(Stored data)
[Start of section]

/-- The end of a request of NET_SQP_CTRL. -/
def State.sqpResult (s : State) (r : Nat) : State := (s.wr Reg.NET_SQP_STATUS_RESULT r).set Reg.NET_SQP_STATUS_BUSY false

/-- SQP_CONNECT (R305), with a path MTU whose frames fit N_MTU (R278). [DEDUCED, unsafe: log 55] -/
def State.sqpConnect (s : State) (owner : Nat) : State :=
  let h := s.rd Reg.NET_SQP_SEL_HANDLE
  let p := s.rd Reg.NET_SQP_ATTR_PORT
  let x := s.sqp h
  if s.on Reg.NET_SQP_STATUS_BUSY then s
  else if x.st = .connecting ∨ x.st = .ready then s.sqpResult 3
  else if s.sqpOwnerActive owner = false then s.sqpResult 5
  else if (s.netPort p).up = false ∨ s.hasAddress p = false then s.sqpResult 4
  else
    let s := if x.st = .error then s.sqpIdle h else s
    if s.qpLeft = false then s.sqpResult 1
    else
      let k := s.net.nextQp
      let s := s.newQp p (min (512 * 2 ^ s.rd Reg.NET_SQP_ATTR_PMTU) s.pathMtu) (.serve h)
      let s := s.updNet fun n => { n with sqps := mapSet n.sqps h ⟨.connecting, owner, k⟩ }
      (s.set Reg.NET_SQP_STATUS_BUSY true).emit
        [.net "connection request" ([p, k, s.rd Reg.NET_SQP_ATTR_SERVICE] ++
          (List.range 4).map fun i => s.rd (Reg.NET_SQP_ADDR_ADDR.at i))]

def execSqpConnect (owner : Nat) (s : State) : Host.Outcome State Fault Refusal := effect s fun s => s.sqpConnect owner

/-- SQP_DESTROY (R305): the SEND and POST steps that run on the queue pair fail as they do when it enters the error state. [DEDUCED,
unsafe: log 222] -/
def State.sqpDestroy (s : State) : State :=
  let h := s.rd Reg.NET_SQP_SEL_HANDLE
  let x := s.sqp h
  if s.on Reg.NET_SQP_STATUS_BUSY then s
  else if x.st = .ready ∨ x.st = .error then (((s.emit [.net "disconnect" [x.qp]]).sqpError h).sqpIdle h).sqpResult 0
  else s.sqpResult 0

def execSqpDestroy (s : State) : Host.Outcome State Fault Refusal := effect s fun s => s.sqpDestroy

/-- SQP_PEER_ACCEPT (R305): READY, EV1037; an owner that is no longer active loses the connection at once. -/
def execSqpPeerAccept (handle : Nat) (s : State) : Host.Outcome State Fault Refusal :=
  effect s fun s =>
    let x := s.sqp handle
    if x.st ≠ .connecting then s
    else if s.sqpOwnerActive x.owner then
      ((s.updNet fun n => { n with sqps := mapSet n.sqps handle { x with st := .ready } }).sqpResult 0).event 1037 [handle]
    else ((s.emit [.net "disconnect" [x.qp]]).sqpIdle handle).sqpResult 5

/-- The peer refuses, or does not answer within 2 s (R305): RESULT 2. -/
def State.sqpRefused (s : State) (h : Nat) : State :=
  if (s.sqp h).st = .connecting then (s.sqpIdle h).sqpResult 2 else s

def execSqpPeerReject (handle : Nat) (s : State) : Host.Outcome State Fault Refusal := effect s fun s => s.sqpRefused handle
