/-- The granules of a held reclaim unit whose rows are programmed are taken. -/
def State.takenOnDies (s : State) : State :=
  s.each s.nv.rus fun s e =>
    let set := ruKey e.1
    let used := ((s.nv.rows.filter fun r => r.1 / 4294967296 == set && !r.2.passed.isEmpty).map fun r => r.1 % 4294967296 + 1).foldl max 0
    let g := s.granule4k
    let t := ((List.range (s.ruGranules + 1)).find? fun t =>
      decide (e.2.taken ≤ t) && decide (used ≤ (s.rowOf e.2.column (t * g)).1)).getD s.ruGranules
    s.modNv fun v => { v with rus := mapMod v.rus e.1 fun r => { r with taken := t } }

/-- A completed range is lost (Table WRT-3, R163, R407): logged where an acknowledgement record names it, as POWER_LOSS or
DUSK_INCOMPLETE; in M0 the companion may still return it. -/
def State.rangeLost (s : State) (kind : Nat) (l : Nat × Nat × Nat) : State :=
  let named := s.jr.disk.acks.any fun a => a.nsid == l.1 && decide (a.slba < l.2.1 + l.2.2) && decide (l.2.1 < a.slba + a.nlb)
  if s.isPair then
    let s := s.diverge l.1 l.2.1 l.2.2
    if named then s.updPair fun p => { p with lostRanges := p.lostRanges ++ [(l.1, l.2.1, l.2.2, kind)] } else s
  else if named then s.deferredError l.1 l.2.1 l.2.2 kind
  else s

/-- Recovery after an unclean power loss (R156, R160, R162). -/
def State.recover (s : State) (proved : List Nat) : State :=
  let j := s.jr
  let s := s.each s.nv.zones fun s e =>
    s.recoverZone (e.1 / 4294967296) (e.1 % 4294967296) (provedOf j.part proved (e.1 / 4294967296) (e.1 % 4294967296))
  let s := s.takenOnDies
  let back := j.part.filter fun e => s.broughtBack proved e.1 e.2 && !mapHas j.flushed e.1
  let s := s.each back fun s e => s.reenter e.1 { e.2 with inDusk := true }
  let kept := back.map fun e => (e.2.nsid, e.2.slba, e.2.nlb)
  let s := s.each (j.lost.filter fun l => !kept.contains l) fun s l => s.rangeLost (if j.part.isEmpty then 3 else 4) l
  s.commitAll.updJr fun j => { j with part := [], lost := [], unclean := false }

/-! ### Restore: journal and keys (R259, R264, R322, R326, R329) -/

/-- The wrapped key of a bound system slot is unwrapped, with COUNT at its mark; where no copy survives or it does not unwrap, its
namespaces stay not ready, EV0970. [DEDUCED, unsafe: log 120, 157] -/
def State.restoreKey (s : State) (bad : List Nat) (k : Nat) : State :=
  match mapGet? s.nv.keys k with
  | some (key, mark) =>
    if bad.contains k ∨ s.key.kek = none then
      s.each (s.boundTo k) fun s n => (s.updKey fun x => { x with notRestored := x.notRestored ++ [n] }).event 970 [n, k]
    else s.updKey fun x => { x with slots := mapSet x.slots k ⟨decide (s.keyLimit .xts ≤ mark), .xts, systemOwner, key, mark⟩ }
  | none =>
    s.each (s.boundTo k) fun s n => (s.updKey fun x => { x with notRestored := x.notRestored ++ [n] }).event 970 [n, k]
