/-- R239, R321, R323: Format destroys a namespace's data and gives it its new format, and completes with a batch, which is that of
the new key with Secure Erase Settings 2h; Sanitize gives every bound system slot a new key, or erases all data, which a
read-only device refuses. Where it goes beyond the spec's words it takes the model's choices of log entries 77, 78. -/
def Obligations.FormatAndSanitizeComplete : Prop :=
  (∀ s r id x f ses, s.alive = true → s.startable r = true → (s.mayManage r || s.isAttached r.owner id) = true →
    (s.isPair && decide (s.nv.pairSt ≠ .paired)) = false → s.ns? id = some x → formatOk f = true → (x.zoned = true → f.lbaf ≤ 3) → ses ≤ 1 →
    s.writeProtected x = false →
    Completes (.formatNvm r id f ses) s fun t =>
      (t.ns? id).map (fun n => (n.lbaf, n.pi, n.guard, n.nsze)) =
        some (f.lbaf, f.pi, f.guard, x.nsze * lbas4k f.lbaf / lbas4k x.lbaf) ∧
      (∀ e ∈ t.nv.map, e.1 / 2 ^ 40 ≠ id) ∧ (∀ e ∈ t.nv.content, e.1 / 2 ^ 64 ≠ id) ∧ (s.jr.openNo, r) ∈ t.jr.waiting) ∧
  (∀ s r id x f, s.alive = true → s.startable r = true → (s.mayManage r || s.isAttached r.owner id) = true →
    (s.isPair && decide (s.nv.pairSt ≠ .paired)) = false → s.ns? id = some x → formatOk f = true → (x.zoned = true → f.lbaf ≤ 3) →
    s.writeProtected x = false → s.key.wiped = false → (s.emptySystemSlot).isSome = true →
    Completes (.formatNvm r id f 2) s fun t => ∃ w ∈ t.key.waits, w.ref = some r ∧ w.batch = s.jr.openNo) ∧
  (∀ s r, s.alive = true → s.startable r = true → (s.isPair && decide (s.nv.pairSt ≠ .paired)) = false →
    (s.key.wiped = false → Completes (.sanitizeCryptoErase r) s fun t =>
      (∀ k ∈ s.boundSlots, ∃ w ∈ t.key.waits, w.slot = k ∧ w.ref = some r) ∧
      (s.boundSlots = [] → (s.jr.openNo, r) ∈ t.jr.waiting)) ∧
    (s.key.wiped = true → Completes (.sanitizeCryptoErase r) s fun t => t.ended r = some (.sanitizeFailed, 0, 0)) ∧
    (s.nv.readOnly = false → Completes (.sanitizeBlockErase r) s fun t =>
      (∀ e ∈ t.nv.map, (s.ns? (e.1 / 2 ^ 40)).isSome = false) ∧ (s.jr.openNo, r) ∈ t.jr.waiting) ∧
    (s.nv.readOnly = true → Completes (.sanitizeBlockErase r) s fun t => t.ended r = some (.invalidField, 0, 0)))

/-- R467 to R469: the manager's controller downloads up to 3 MiB in units of 4 KiB; a Commit that writes checks what is staged:
where a check fails it ends with Invalid Firmware Image and changes nothing, else it leaves the slot torn and runs until the
write is done; an activation writes the pointer copy with the lower SEQ; a read-back mismatch fails the Commit. Where it goes
beyond the spec's words it takes the model's choices of log entries 121, 122, 123, 124. -/
def Obligations.FirmwareCompletes : Prop :=
  (∀ s r off len c, s.alive = true → s.startable r = true → s.managerOwner = some r.owner → s.boot.commit = none →
    off % 4096 = 0 → len % 4096 = 0 → len ≠ 0 → off + len ≤ 3145728 →
    Completes (.firmwareDownload r off len c) s fun t => t.boot.staged = some (stagePiece s.boot.staged off len c) ∧ t.ended r = some (.success, 0, 0)) ∧
  (∀ s r fs slot, s.alive = true → s.startable r = true → s.managerOwner = some r.owner → s.boot.commit = none → fs < 4 →
    s.fsSlot fs = some slot →
    (Completes (.firmwareCommitWrite r fs) s fun t =>
      if imageResult false [] s.stagedImage = 0 then
        t.boot.commit = some ⟨r, slot, false, false⟩ ∧ norImage t.boot.nor slot = tornImage ∧ t.runs r = true
      else t.boot = s.boot ∧ t.ended r = some (.invalidFirmwareImage, 0, 0)) ∧
    Completes (.firmwareCommitWriteActivate r fs) s fun t =>
      if imageResult false [] s.stagedImage = 0 then
        t.boot.commit = some ⟨r, slot, true, false⟩ ∧ norImage t.boot.nor slot = tornImage ∧ t.runs r = true
      else t.boot = s.boot ∧ t.ended r = some (.invalidFirmwareImage, 0, 0)) ∧
  (∀ s r fs slot, s.alive = true → s.startable r = true → s.managerOwner = some r.owner → s.boot.commit = none → fs < 4 →
    s.fsSlot fs = some slot →
    Completes (.firmwareCommitActivate r (16 + fs)) s fun t =>
      if imageResult false [] (norImage s.boot.nor slot) = 0 then
        t.boot.nor = activated s.boot.nor slot ∧ t.rd Reg.BOOT_STATUS_NEXT_SLOT = slot ∧
        t.ended r = some (.firmwareNeedsConventionalReset, 0, 0)
      else t.boot = s.boot ∧ t.ended r = some (.invalidFirmwareImage, 0, 0)) ∧
  (∀ s r fs, s.alive = true → s.startable r = true → s.managerOwner = some r.owner → s.boot.commit = none → 4 ≤ fs → fs ≤ 7 →
    Completes (.firmwareCommitChart r fs) s fun t =>
      if firstFailure (containerChecks s.boot.otp s.stagedChart) = none then
        t.boot.commit = some ⟨r, fs - 4, false, true⟩ ∧ norChart t.boot.nor (fs - 4) = tornChart ∧ t.runs r = true
      else t.boot = s.boot ∧ t.ended r = some (.invalidFirmwareImage, 0, 0)) ∧
  (∀ s c, s.alive = true → s.boot.commit = some c → s.runs c.ref = true →
    (Completes (.slotWriteDone false) s fun t =>
      t.boot.commit = none ∧ t.ended c.ref = some (.invalidFirmwareImage, 0, 0) ∧ t.boot.nor = s.boot.nor) ∧
    Completes (.slotWriteDone true) s fun t =>
      t.boot.commit = none ∧
      t.ended c.ref = some (if c.activate then .firmwareNeedsConventionalReset else .success, 0, 0) ∧
      (c.chart = false → c.fs = 1 ∨ c.fs = 2 → norImage t.boot.nor c.fs = s.stagedImage))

[End of section]

- [Exercise description] Lines with the word "success" in the data need counting; report the count alone.

- [Result of the task] 2